At the time of our deliberations, the health consequences of PFOA were poorly understood, no health standard(s) existed, and it was unknown whether blood levels reflected past or current exposures. Our center was at a loss for recommendations as to how to remove this chemical from the body. The precautionary principle encourages policies that protect human health in the face of uncertain risks. The precautionary principle states that evidence of harm, rather than definitive proof of harm, should prompt policy action, and that the burden of proof should lie with manufacturers to demonstrate that chemicals are safe, rather than with the public to show that they cause harm (Kriebel et al. 2001). We used this principle to guide us as we took responsibility to communicate with our study families. We had to overcome the fact that we did not have all of the answers, but it was our responsibility to give study families the information we knew at that time, so that they could make informed decisions about their health and the health of their families. It was difficult to recommend any interventions to the parents of our study participants. The data suggested an air or water pathway, rather than product use, because the girls with elevated values were limited to one geographic area.
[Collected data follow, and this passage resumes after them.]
/-- POOL_FWD (R202, R204): outputs in logical order, in groups of 256 up to the first that meets uncorrectable data. -/
def State.poolFwd (s : State) (c : InFlight) (core : Nat) (d : ConvDesc) (g : GemmDesc) : State :=
  let n := d.positions d.ye * d.cin
  let badAt := (List.range n).findSome? (fun e =>
    let (b, o) := boxPos d.yo d.ye (e / d.cin)
    (s.badSp? core (d.windowTouches g b o (e % d.cin))).map (fun k => (e, k)))
  let done := match badAt with | some (e, _) => e / 256 * 256 | none => n
  let rs := (List.range done).map (fun e =>
    let (b, o) := boxPos d.yo d.ye (e / d.cin)
    let xs := s.windowVals core d g b (d.window o) (e % d.cin)
    let y := if xs.isEmpty then (Val.zero, 0) else poolValue d.pool (xs.map (fun x => x.1))
    (y.1, xs.foldl (fun f x => f ||| x.2) y.2, xs.isEmpty))
  let full := (List.range 3).map (fun i => (d.outExt i).toNat)
  let idx (row col : Nat) : Nat :=
    let (m, ch) := boxUnplace d.ye d.d2s d.cin row col
    let (b, x) := boxPos d.yo d.ye m
    ((((b * at3 full 0 + at3 x 0) * at3 full 1 + at3 x 1) * at3 full 2 + at3 x 2) * d.cout) + ch
  let cells := (List.range done).map (fun e =>
    let (b, o) := boxPos d.yo d.ye (e / d.cin)
    let p := boxElem d.yo d.ye d.d2s d.cin b o (e % d.cin)
    (p.1, p.2, (rs.getD e (.zero, 0, false)).1))
  let w := (s.correctSp c core ((List.range done).flatMap (fun e =>
      let (b, o) := boxPos d.yo d.ye (e / d.cin)
      d.windowTouches g b o (e % d.cin)))).putCells core g.d
    (d.positions d.ye * (d.d2s * d.d2s), d.cin / (d.d2s * d.d2s)) g.round g.rand .one idx cells
  let s := w.1.modCmd c.ring c.seq (fun x => { x with info := x.info ||| (if rs.any (fun r => r.2.2) then 2 ^ 17 else 0) })
  s.vecEnd c core (rs.foldl (fun f r => f ||| r.2.1) w.2) (storedBytes g.d.fmt done) (badAt.map (fun x => x.2))

/-- The shares that one element of dy sends: image position and share (R203). -/
def poolShares (pool : Nat) (w : List (Option (List Nat))) (xs : List Val) (dy : Val) : List (Option (List Nat) × FVal) :=
  match pool with
  | 0 =>
    let m := (poolValue 0 xs).1
    let at_ := (List.range xs.length).find? (fun i => let x := xs.getD i .zero; if m.isNan then x.isNan else x.eqv m && (x.isNeg == m.isNeg || !m.isZero))
    match at_ with | some i => [(w.getD i none, (dy, 0))] | none => []
  | 1 => w.map (fun q => (q, fdiv dy (Val.ofInt xs.length 0)))
  | _ =>
    let y := (poolValue 2 xs).1
    (List.range w.length).map (fun i => (w.getD i none,
      if y.isZero then (.zero, 0) else let p := fmul dy (xs.getD i .zero); let q := fdiv p.1 y; (q.1, p.2 ||| q.2)))

/-- POOL_BWD (R203, R204): dx over the X box, converted once at the end. -/
def State.poolBwd (s : State) (c : InFlight) (core : Nat) (d : ConvDesc) (g : GemmDesc) : State :=
  let ny := d.positions d.ye
  let bad := (List.range (ny * d.cin)).findSome? (fun e =>
    let (b, o) := boxPos d.yo d.ye (e / d.cin)
    let p := boxElem d.yo d.ye 1 d.cin b o (e % d.cin)
    s.badSp? core (d.windowTouches g b o (e % d.cin) ++ g.c.touches p.1 p.2))
  match bad with
  | some k => s.vecEnd c core 0 0 (some k)
  | none =>
    let sends : List (Nat × Nat × List (Option (List Nat) × FVal) × Nat) := (List.range (ny * d.cin)).map (fun e =>
      let (b, o) := boxPos d.yo d.ye (e / d.cin)
      let p := boxElem d.yo d.ye 1 d.cin b o (e % d.cin)
      let dy := s.viewGet core g.c p.1 p.2
      let w := d.window o
      let xs := s.windowVals core d g b w (e % d.cin)
      let sh := poolShares d.pool w (xs.map (fun x => x.1)) dy.1
      (b, e % d.cin, sh, xs.foldl (fun f x => f ||| x.2) dy.2 ||| sh.foldl (fun f x => f ||| x.2.2) 0))
    let fl := sends.foldl (fun f x => f ||| x.2.2.2) 0
    let sums : List (Nat × Nat × Val × Nat) := (List.range (d.positions d.xe * d.cin)).map (fun e =>
      let (b, x) := boxPos d.xo d.xe (e / d.cin)
      let a : FVal := sends.foldl (fun (a : FVal) t =>
        if t.1 == b && t.2.1 == e % d.cin then
          t.2.2.1.foldl (fun (a : FVal) q => if q.1 == some x then let y := fadd a.1 q.2.1; (y.1, a.2 ||| y.2) else a) a
        else a) (Val.zero, 0)
      let p := boxElem d.xo d.xe 1 d.cin b x (e % d.cin)
      (p.1, p.2, a.1, a.2))
    let idx (row col : Nat) : Nat :=
      let (b, x) := boxPos d.xo d.xe row
      ((((b * at3 d.img 0 + at3 x 0) * at3 d.img 1 + at3 x 1) * at3 d.img 2 + at3 x 2) * d.cin) + col
    let s := s.correctSp c core ((List.range (ny * d.cin)).flatMap (fun e =>
      let (b, o) := boxPos d.yo d.ye (e / d.cin)
      let p := boxElem d.yo d.ye 1 d.cin b o (e % d.cin)
      d.windowTouches g b o (e % d.cin) ++ g.c.touches p.1 p.2))
    let w := s.putCells core g.d (d.positions d.xe, d.cin) g.round g.rand .one idx (sums.map (fun x => (x.1, x.2.1, x.2.2.1)))
    let empty := (List.range ny).any (fun m => (d.window (boxPos d.yo d.ye m).2).isEmpty)
    let s := w.1.modCmd c.ring c.seq (fun x => { x with info := x.info ||| (if empty then 2 ^ 17 else 0) })
    s.vecEnd c core (sums.foldl (fun f x => f ||| x.2.2.2) (fl ||| w.2)) (storedBytes g.d.fmt sums.length) none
At the time of the parent meetings, we did not know whether the exposure still existed, and we explained these gaps in our knowledge to them. We did suggest the use of filtered water, if they had a concern.
The principles of respect for persons, beneficence, and justice shape the conduct of research with human subjects (Fernandez et al. 2003; National Commission for the Protection of Human Subjects of Biomedical and Behavioral Research 1979). Right-to-know regulations addressing exposures of workers in workplace settings and residents in community settings provided guidance for sharing available (although sometimes incomplete) information. Study participants want to know their results and are naturally curious about their environmental exposures (Deck and Kosatsky 1999). Study participants deserve basic information about the risks of widely used chemicals that they may be exposed to at work, at home, or through their food and water (Morello-Frosch et al. 2009).

Potential fallout from reporting results

Other factors were discussed as reasons not to share the PFOA results to study families at that time:
Study recruitment was ongoing, and there was concern that these unexpected results could negatively influence enrollment and/or retention of the girls already enrolled in the study.
Ongoing litigation and regulatory review of manufacturing facilities along the Ohio River that had disposed of PFOA into the environment concerned the research team. Public release of the biomarker findings might lead to Freedom of Information Act requests from news media or participants involved in legal actions at PFOA contamination sites around the country. Members of the research team were concerned about the possibility of legal challenges that might compromise the anonymity and confidentiality of study families. At the time, no COC existed for this study.
Accurately reporting these findings to study families was going to be an extremely time-consuming task on top of existing day-to-day study commitments. There were no extra funds or support to pay for additional items such as retesting serum samples, testing water samples, or hiring support staff.
PFOA biomarkers were not part of the original BCERC protocol. Because at the initiation of the pilot study PFCs were not biomarkers of interest in relation to puberty or breast cancer, some argued that we had no obligation to become involved in something that was outside our study objectives. Because these results had not been published in a peer-reviewed journal, there was some reticence to release the data.
Some team members argued that we were not obligated to remedy the situation simply because we had encountered an unexplained phenomenon (Resnik 2009).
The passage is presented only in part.